One to Many table relationship pre-processing

jdemp0913 · May 21, 2019, 1:15pm

We have a use case where we need to query and join two database tables in a 1-to-many relationship and upload and index those documents (records) to ElasticSearch every 3 minutes for use by a Kibana dashboard.

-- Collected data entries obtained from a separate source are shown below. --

-- ==== Sys2Proof/Tests/Slice0.lean ====
section
/-! SUPPORT. Own tests, each expected value written out from the spec (the encodings of spec/30_encoding.md and the vectors of
spec/95_test_vectors.md, named beside each test), and for every obligation with hypotheses a concrete state and operands that
meet them together. -/

namespace Sys2Proof.Tests
open Sys2Proof Sys2Proof.Machine

set_option maxRecDepth 20000
set_option exponentiation.threshold 600

/-! ### WellFormed refuses -/

theorem test_wf_rsvd_c8 : (Instr.rdRsvdC8 0xD0#8).wellFormed = false ∧ (Instr.wrRsvdC8 0xC6#8 0#32).wellFormed = false := by
  decide
theorem test_wf_rsvd_d0 : (Instr.rdRsvdD0 0xE0#8).wellFormed = false ∧ (Instr.wrRsvdD0 0xCC#8 0#32).wellFormed = false := by
  decide
theorem test_wf_rsvd_e0 : (Instr.rdRsvdE0 0xE2#8).wellFormed = false ∧ (Instr.wrRsvdE0 0xDC#8 0#32).wellFormed = false := by
  decide
theorem test_wf_ro_id_version : (Instr.wrRoIdVersion 0x08#8 0#32).wellFormed = false := by decide
theorem test_wf_ro_counters : (Instr.wrRoCounters 0x34#8 0#32).wellFormed = false := by decide
theorem test_wf_bad_odd : (Instr.badAccessOdd true 0x10#8).wellFormed = false := by decide
theorem test_wf_bad_half : (Instr.badAccessHalf false 0x11#8).wellFormed = false ∧
    (Instr.badAccessHalf false 0x10#8).wellFormed = false := by decide
theorem test_wf_cmd_invalid : (Instr.cmdInvalid 6#32).wellFormed = false := by decide

/-! ### Decoding: words written from R59 (W, SZ, OFF), R60, R61, R63 -/

theorem test_decode_fixed_reads :
    decode (.busop 0b01000000000#11 0#32) = .rdId ∧ decode (.busop 0b01000000100#11 0#32) = .rdVersion ∧
    decode (.busop 0b01000001000#11 0#32) = .rdCtrl ∧ decode (.busop 0b01000001100#11 0#32) = .rdWoCmd ∧
    decode (.busop 0b01000010000#11 0#32) = .rdStatus ∧ decode (.busop 0b01000010100#11 0#32) = .rdIrqEn ∧
    decode (.busop 0b01000011000#11 0#32) = .rdIrqStat ∧ decode (.busop 0b01000011100#11 0#32) = .rdWinLen ∧
    decode (.busop 0b01000100000#11 0#32) = .rdWinStep ∧ decode (.busop 0b01000100100#11 0#32) = .rdDbGuard ∧
    decode (.busop 0b01000101000#11 0#32) = .rdThresh ∧ decode (.busop 0b01000101100#11 0#32) = .rdRatio ∧
    decode (.busop 0b01000110000#11 0#32) = .rdWoSample ∧ decode (.busop 0b01000110100#11 0#32) = .rdResult ∧
    decode (.busop 0b01000111000#11 0#32) = .rdSampleCnt ∧ decode (.busop 0b01000111100#11 0#32) = .rdWinCnt := by decide

theorem test_decode_indexed_reads :
    decode (.busop 0b01001000000#11 0#32) = .rdCoef 0 ∧ decode (.busop 0b01001111100#11 0#32) = .rdCoef 15 ∧
    decode (.busop 0b01010100000#11 0#32) = .rdPower 8 ∧ decode (.busop 0b01011000000#11 0#32) = .rdSymmap 0 ∧
    decode (.busop 0b01011000100#11 0#32) = .rdSymmap 1 ∧ decode (.busop 0b01011001100#11 0#32) = .rdRsvdC8 0xCC#8 ∧
    decode (.busop 0b01011011100#11 0#32) = .rdRsvdD0 0xDC#8 ∧
    decode (.busop 0b01011111100#11 0#32) = .rdRsvdE0 0xFC#8 := by decide

theorem test_decode_fixed_writes :
    decode (.busop 0b11000000000#11 7#32) = .wrRoIdVersion 0x00#8 7#32 ∧
    decode (.busop 0b11000000100#11 7#32) = .wrRoIdVersion 0x04#8 7#32 ∧
    decode (.busop 0b11000001000#11 7#32) = .wrCtrl 7#32 ∧ decode (.busop 0b11000001100#11 7#32) = .wrCmd 7#32 ∧
    decode (.busop 0b11000010000#11 7#32) = .wrStatus 7#32 ∧ decode (.busop 0b11000010100#11 7#32) = .wrIrqEn 7#32 ∧
    decode (.busop 0b11000011000#11 7#32) = .wrIrqStat 7#32 ∧ decode (.busop 0b11000011100#11 7#32) = .wrWinLen 7#32 ∧
    decode (.busop 0b11000100000#11 7#32) = .wrWinStep 7#32 ∧ decode (.busop 0b11000100100#11 7#32) = .wrDbGuard 7#32 ∧
    decode (.busop 0b11000101000#11 7#32) = .wrThresh 7#32 ∧ decode (.busop 0b11000101100#11 7#32) = .wrRatio 7#32 ∧
    decode (.busop 0b11000110000#11 7#32) = .wrSample 7#32 ∧ decode (.busop 0b11000110100#11 7#32) = .wrRoResult 7#32 ∧
    decode (.busop 0b11000111100#11 7#32) = .wrRoCounters 0x3C#8 7#32 := by decide

theorem test_decode_indexed_writes :
    decode (.busop 0b11001010100#11 7#32) = .wrCoef 5 7#32 ∧ decode (.busop 0b11010001100#11 7#32) = .wrRoPower 3 7#32 ∧
    decode (.busop 0b11011000100#11 7#32) = .wrSymmap 1 7#32 ∧
    decode (.busop 0b11011001000#11 7#32) = .wrRsvdC8 0xC8#8 7#32 ∧
    decode (.busop 0b11011010000#11 7#32) = .wrRsvdD0 0xD0#8 7#32 ∧
    decode (.busop 0b11011100000#11 7#32) = .wrRsvdE0 0xE0#8 7#32 := by decide

theorem test_decode_bad_accesses :
    decode (.busop 0b00000010000#11 7#32) = .badAccessSz0 false 0x10#8 ∧
    decode (.busop 0b10100010000#11 7#32) = .badAccessSz1 true 0x10#8 ∧
    decode (.busop 0b01100010000#11 7#32) = .badAccessSz3 false 0x10#8 ∧
    decode (.busop 0b11000010011#11 7#32) = .badAccessOdd true 0x13#8 ∧
    decode (.busop 0b01000010010#11 7#32) = .badAccessHalf false 0x12#8 := by decide

theorem test_decode_commands :
    decode (.cmd32 0x00000000#32) = .nop ∧ decode (.cmd32 0x00000001#32) = .startScan ∧
    decode (.cmd32 0x00000002#32) = .startOneshot ∧ decode (.cmd32 0x00000003#32) = .endStream ∧
    decode (.cmd32 0x00000004#32) = .abort ∧ decode (.cmd32 0x00000005#32) = .flush ∧
    decode (.cmd32 0x00000006#32) = .softReset ∧ decode (.cmd32 0x80000001#32) = .cmdInvalid 0x80000001#32 := by decide

/-- The table's numbering: a BUSOP row has its selector in 16 bits, a CMD32 row its word in 32. -/
theorem test_decode_table_words :
    decodeTableWord 16 0x630 = some (.wrSample 0#32) ∧ decodeTableWord 16 0x110 = some (.badAccessSz1 false 0x10#8) ∧
    decodeTableWord 32 5 = some .flush ∧ decodeTableWord 16 0x800 = none := by decide

theorem test_decode_bytes_rejects :
    (match decodeBytes [0x10#8, 0x08#8, 0#8, 0#8, 0#8, 0#8] with
      | .error .selectorPadding => true | _ => false) = true ∧
    (match decodeBytes [0x10#8] with | .error (.length 1) => true | _ => false) = true := by decide

/-! ### One step -/

/-- A view of the state an instruction leaves, `none` where it answers no next state. -/
def view {α : Type} (i : Instr) (s : State) (f : State → α) : Option α :=
  match exec i s with
  | .next t => some (f t)
  | .fault _ => none
  | .refused _ => none

/-- STATE, STATUS, IRQ_STAT. -/
def flags (s : State) : Stage × Word × BitVec 3 := (s.blk.stage, s.blk.status s.par, s.blk.irqStat)

/-- WIN_LEN 4, WIN_STEP 1, TONE mode on slot 10, THRESH 0.5; `dbEn` is CTRL.DB_EN (spec/95 section 3.5). -/
def tinyCfg (dbEn : Bool) : Regs :=
  { Regs.reset with
    ctrl := if dbEn then 0xAA#8 else 0xA2#8, winLen := 4#16, winStep := 1#16, thresh := 0x3F000000#32 }

/-- The test configuration of spec/95 section 3.5: WIN_MIN 4, WIN_MAX 8, RFIFO_DEPTH 2. -/
def tiny (dbEn : Bool) (st : Stage) (run : Run) (fifo : List Word) : State :=
  { State.reset with
    par := ⟨4, 8, 2⟩
    blk := { Block.reset with stage := st, cfg := tinyCfg dbEn, run := run, fifo := fifo } }

/-- A run that has absorbed 1, 0, -1. -/
def three : Run := { Run.init with index := 3, samples := [0x3F800000#32, 0#32, 0xBF800000#32] }

/-- A SCAN that has detected 10 in window 0 (samples 1, 0, -1, 0) and in no other. -/
def detected : Run :=
  { Run.init with
    index := 4, samples := [0#32, 0xBF800000#32, 0#32], wcount := 1, dbValid := true, dbLast := 10#4, acc := true }

/-- V-RA1 to V-RA21. -/
theorem test_reads_at_reset :
    [Instr.rdId, .rdVersion, .rdCtrl, .rdWoCmd, .rdStatus, .rdIrqEn, .rdIrqStat, .rdWinLen, .rdWinStep, .rdDbGuard, .rdThresh,
      .rdRatio, .rdWoSample, .rdResult, .rdSampleCnt, .rdWinCnt, .rdCoef 15, .rdPower 15, .rdSymmap 0, .rdSymmap 1,
      .rdRsvdC8 0xC8#8, .rdRsvdD0 0xD0#8, .rdRsvdE0 0xFC#8].map (fun i => view i State.reset (·.resp)) =
    [0x544F4E44#32, 0x00010000#32, 0x8#32, 0#32, 0#32, 0#32, 0#32, 0x89D#32, 0x89D#32, 0x89D#32, 0x7F800000#32,
      0x7F800000#32, 0#32, 0#32, 0#32, 0#32, 0#32, 0#32, 0x76543210#32, 0xFEDCBA98#32, 0#32, 0#32, 0#32].map
        (fun w => some (.data w)) := by decide

/-- V-WR1 to V-WR12. -/
theorem test_config_writes :
    view (.wrCtrl 0xFFFFFFFF#32) State.reset (·.blk.cfg.ctrl) = some 0xFF#8 ∧
    view (.wrWinLen 0x12345678#32) State.reset (·.blk.cfg.winLen) = some 0x5678#16 ∧
    view (.wrWinStep 0xFFFF0001#32) State.reset (·.blk.cfg.winStep) = some 1#16 ∧
    view (.wrDbGuard 0xFFFFFFFF#32) State.reset (·.blk.cfg.dbGuard) = some 0xFFFFFFFF#32 ∧
    view (.wrIrqEn 0xFFFFFFF9#32) State.reset (·.blk.irqEn) = some 1#3 ∧
    view (.wrThresh 0x7FA00001#32) State.reset (·.blk.cfg.thresh) = some 0x7FA00001#32 ∧
    view (.wrRatio 0x40000000#32) State.reset (·.blk.cfg.ratio) = some 0x40000000#32 ∧
    view (.wrCoef 5 0x80000000#32) State.reset (fun t => (bankGet t.blk.cfg.coef 5, bankGet t.blk.cfg.coef 6)) =
      some (0x80000000#32, 0#32) ∧
    view (.wrSymmap 1 0x01234567#32) State.reset (fun t => (t.blk.cfg.symmap0, t.blk.cfg.symmap1)) =
      some (0x76543210#32, 0x01234567#32) := by decide

/-- V-WR13 to V-WR19: nothing but the completed write. -/
theorem test_read_only_writes :
    [Instr.wrRoIdVersion 0#8 5#32, .wrRoResult 1#32, .wrRoCounters 0x38#8 5#32, .wrRoPower 3 0x3F800000#32,
      .wrRsvdC8 0xC8#8 1#32, .wrRsvdD0 0xD0#8 0xFFFFFFFF#32, .wrRsvdE0 0xE0#8 1#32].all (fun i =>
        view i (tiny true .scan detected [0xAB#32]) (·.blk) = some (tiny true .scan detected [0xAB#32]).blk) = true := by
  decide

/-- V-LK1 to V-LK8: STATUS 0x401, IRQ_STAT 4, the register kept. -/
theorem test_locked_writes :
    [Instr.wrCtrl 0#32, .wrWinLen 3000#32, .wrWinStep 1000#32, .wrDbGuard 5#32, .wrThresh 0#32, .wrRatio 0#32,
      .wrCoef 0 0x3F800000#32, .wrSymmap 0 0#32].all (fun i =>
        view i (tiny true .scan Run.init []) (fun t => (flags t, t.blk.cfg)) =
          some ((.scan, 0x00000401#32, 4#3), (tiny true .scan Run.init []).blk.cfg)) = true := by decide

/-- Program P3 steps 2, 3, 6. -/
theorem test_write_one_to_clear :
    (let s : State := { State.reset with blk := { Block.reset with sticky := 0b011010#6, irqStat := 4#3, irqEn := 4#3 } }
     view (.wrStatus 0x00003F00#32) s flags = some (.idle, 0#32, 4#3) ∧
     view (.wrStatus 0x00000800#32) s flags = some (.idle, 0x00001200#32, 4#3) ∧
     view (.wrIrqStat 7#32) s (fun t => (flags t, t.blk.irq)) = some ((.idle, 0x00001A00#32, 0#3), false)) := by decide

/-- The matrix of spec/95 section 2.8, the columns IDLE and SCAN. -/
theorem test_commands :
    [Instr.nop, .startScan, .startOneshot, .endStream, .abort, .flush, .softReset, .cmdInvalid 7#32].map
      (fun i => (view i State.reset flags, view i { State.reset with blk := { Block.reset with stage := .scan } } flags)) =
    [(some (.idle, 0#32, 0#3), some (.scan, 1#32, 0#3)),
      (some (.scan, 1#32, 0#3), some (.scan, 0x1001#32, 4#3)),
      (some (.oneshot, 2#32, 0#3), some (.scan, 0x1001#32, 4#3)),
      (some (.idle, 0x1000#32, 4#3), some (.done, 0x13#32, 2#3)),
      (some (.idle, 0#32, 0#3), some (.idle, 0#32, 0#3)),
      (some (.idle, 0#32, 0#3), some (.scan, 1#32, 0#3)),
      (some (.idle, 0#32, 0#3), some (.idle, 0#32, 0#3)),
      (some (.idle, 0x1000#32, 4#3), some (.scan, 0x1001#32, 4#3))] := by decide

/-- V-CM10, and the command carried by WR_CMD. -/
theorem test_wr_cmd :
    view (.wrCmd 0x00000101#32) State.reset flags = some (.idle, 0x1000#32, 4#3) ∧
    view (.wrCmd 1#32) State.reset flags = some (.scan, 1#32, 0#3) := by decide

/-- V-CF5, V-CF6, V-CF11, V-CF15. -/
theorem test_cfg_ok :
    (let r (n s : BitVec 16) (c : BitVec 8) : Regs := { Regs.reset with winLen := n, winStep := s, ctrl := c }
     cfgOk Config.params true (r 2205#16 551#16 8#8) = false ∧ cfgOk Config.params true (r 2205#16 552#16 8#8) = true ∧
     cfgOk Config.params true (r 4410#16 1102#16 8#8) = false ∧ cfgOk Config.params false (r 4410#16 0#16 8#8) = true ∧
     cfgOk Config.params true (r 2205#16 2206#16 8#8) = false ∧
     cfgOk Config.params true (r 2205#16 2205#16 0x0B#8) = false) := by decide

/-- Spec/95 section 2.5 (P3 step 1): the bus error and nothing else. -/
theorem test_bad_accesses :
    [Instr.badAccessSz0 true 0x0C#8, .badAccessSz1 false 0x0C#8, .badAccessSz3 true 0x0C#8, .badAccessOdd true 0x0C#8,
      .badAccessHalf true 0x0C#8].all (fun i =>
        view i State.reset (fun t => (t.blk, t.resp)) = some (Block.reset, .busError 0x0C#8)) = true := by decide

/-- V-SP1: a sample in IDLE. -/
theorem test_sample_refused : view (.wrSample 0x3F800000#32) State.reset flags = some (.idle, 0x800#32, 4#3) := by decide

/-- P5 step 6: window 0 = [1, 0, -1, 0] has P10 = 4. -/
theorem test_sample_detects :
    view (.wrSample 0#32) (tiny false .scan three []) (fun t => (flags t, t.blk.fifo, bankGet t.blk.power 10)) =
      some ((.scan, 0x00010005#32, 1#3), [0x000000AB#32], 0x40800000#32) := by decide

/-- P5 step 9: the pop. -/
theorem test_pop :
    view .rdResult (tiny false .scan three [0xAB#32, 0x000100AB#32]) (fun t => (t.resp, t.blk.fifo)) =
      some (.data 0xAB#32, [0x000100AB#32]) := by decide

/-- The two counters after P5 step 6. -/
theorem test_counters :
    view .rdSampleCnt (tiny false .scan detected []) (·.resp) = some (.data 4#32) ∧
    view .rdWinCnt (tiny false .scan detected []) (·.resp) = some (.data 1#32) := by decide

/-- V-G2, V-G3, V-G3e, V-G4, V-G8, V-G10. -/
theorem test_goertzel :
    goertzel 0#32 [0x3F800000#32, 0#32, 0xBF800000#32, 0#32] = 0x40800000#32 ∧
    goertzel 0x40000000#32 (List.replicate 4 0x3F800000#32) = 0x41800000#32 ∧
    goertzel 0#32 [0x60AD78EC#32, 0#32, 0#32, 0#32] = 0x7F800000#32 ∧
    goertzel 0#32 [0x7FA00001#32, 0#32, 0#32, 0#32] = 0x7FC00000#32 ∧
    goertzel 0x3F800000#32 [0x00000001#32, 0#32, 0#32, 0#32] = 0#32 ∧
    goertzel 0#32 [0x3DCCCCCD#32, 0x3E4CCCCD#32, 0x3E99999A#32, 0x3ECCCCCD#32] = 0x3DA3D70C#32 := by decide

/-- Signs of an exact zero (V-G6: "RNE sums of +0 and -0 give +0") and infinite operands (R121: inf - inf; R130: +inf times a
positive power and times +0; R144: 0 * inf). -/
theorem test_special_operands :
    F32.add 0x00000000#32 0x80000000#32 = 0x00000000#32 ∧ F32.sub 0x80000000#32 0x80000000#32 = 0x00000000#32 ∧
    F32.sub 0x7F800000#32 0x7F800000#32 = 0x7FC00000#32 ∧ F32.mul 0x7F800000#32 0x40800000#32 = 0x7F800000#32 ∧
    F32.mul 0x7F800000#32 0x00000000#32 = 0x7FC00000#32 ∧ F32.mul 0x00000000#32 0x7F800000#32 = 0x7FC00000#32 := by decide

/-- A bank with one or two nonzero slots. -/
def bank2 (j : Slot) (x : Word) (k : Slot) (y : Word) : Bank := bankSet (bankSet zeroBank j x) k y

/-- V-CL5, V-CL8, V-CL12, V-CL15, V-CL19, V-CL20. -/
theorem test_classify :
    (let r (c : BitVec 8) (t q : Word) : Regs := { Regs.reset with ctrl := c, thresh := t, ratio := q }
     classifyDual (r 0#8 0x42C80000#32 0#32) (bankSet (bank2 0 0x7FC00000#32 1 0x44610000#32) 6 0x44610000#32) = .none ∧
     classify (r 0#8 0x42C80000#32 0#32) (bank2 3 0x43480000#32 7 0x43480000#32) = some (.detect 15#4 3#2 3#2) ∧
     classify (r 1#8 0x3F800000#32 0#32) (bank2 8 0x40E00000#32 9 0x40E00000#32) = some .none ∧
     classify (r 5#8 0x7F800000#32 0x40000001#32) (bank2 8 0x40800000#32 9 0x41000000#32) = some .none ∧
     classify (r 0xA2#8 0x42440000#32 0#32) (bank2 10 0x42480000#32 0 0#32) = some (.detect 10#4 0#2 0#2) ∧
     classify (r 0xA2#8 0x42440000#32 0#32) (bank2 10 0x42440000#32 0 0#32) = some .none) := by decide

/-- V-RW3, V-RW4, V-RW7, V-RW9. -/
theorem test_result_word :
    resultWord { Regs.reset with ctrl := 1#8 } 0 .none = 0x00000005#32 ∧
    resultWord Regs.reset 0 (.detect 8#4 2#2 0#2) = 0x00000283#32 ∧
    resultWord { Regs.reset with ctrl := 1#8 } 3 (.detect 1#4 0#2 0#2) = 0x00030017#32 ∧
    resultWord { Regs.reset with ctrl := 0xF2#8 } 65536 (.detect 15#4 0#2 0#2) = 0x000000FB#32 := by decide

The total number of documents (records) that need to be indexed is ~240,000 every three minutes.

My question is:

Where is the best place to do this join pre-processing? In Logstash using a jdbc plug-in or in a c# application that does the query, join and converts the result set to JSON and then uses NEXT to bulk upload the JSON to ElasticSearch.

Mark_Harwood · May 21, 2019, 2:01pm

Hi John,
If you share a common field e.g. "customer_id" one way to do an efficient join purely in elasticsearch is using a sorted scroll across 2 indices e.g:

DELETE customers
POST customers/_doc/_bulk
{"index":{}}
{"customer_id": 1,"name": "Fred"}
{"index":{}}
{"customer_id": 2,"name": "Jim"}

DELETE orders
POST orders/_doc/_bulk
{"index":{}}
{"customer_id": 1,"order_value": 11}
{"index":{}}
{"customer_id": 2,"order_value": 22}
{"index":{}}
{"customer_id": 1,"order_value": 111}

POST customers,orders/_search?scroll=1m
{
  "sort": [
	{
	  "customer_id": {
		"order": "desc"
	  }
	}
  ]
}

A bespoke client script would process this stream, fusing docs that share a common customer_id into a single document which can then be added using a bulk index operation.

jdemp0913 · May 21, 2019, 8:57pm

Hi Mark, Thank you for your response. I have to admit I am new to Elastic Search, so I apologize in advance for any silly statements/questions.

Yes, I have a common field.

Using your example, what I am trying to do is combine 10,000 customers who have 25 orders each for a total of about 250,000 records (documents). The data currently exists in two database tables which is queried every three minutes. I need to refresh (re-index) all 250,000 records every 3 minutes (or shorter if possible), because the data in the orders is changing.

I am looking for the best way to bulk upload this data to ElasticSearch.

I do not know how to

Mark_Harwood · May 21, 2019, 9:13pm

It will probably involve writing some code using your favourite choice of language. We have client side libraries for a wide variety of languages that will call the apis I mentioned

jdemp0913 · May 21, 2019, 9:26pm

Right, I am currently using .Net (NEST) and c# and am having some good initial results. You have confirmed what I have believed to be true. Thanks.

system · June 18, 2019, 9:26pm

This topic was automatically closed 28 days after the last reply. New replies are no longer allowed.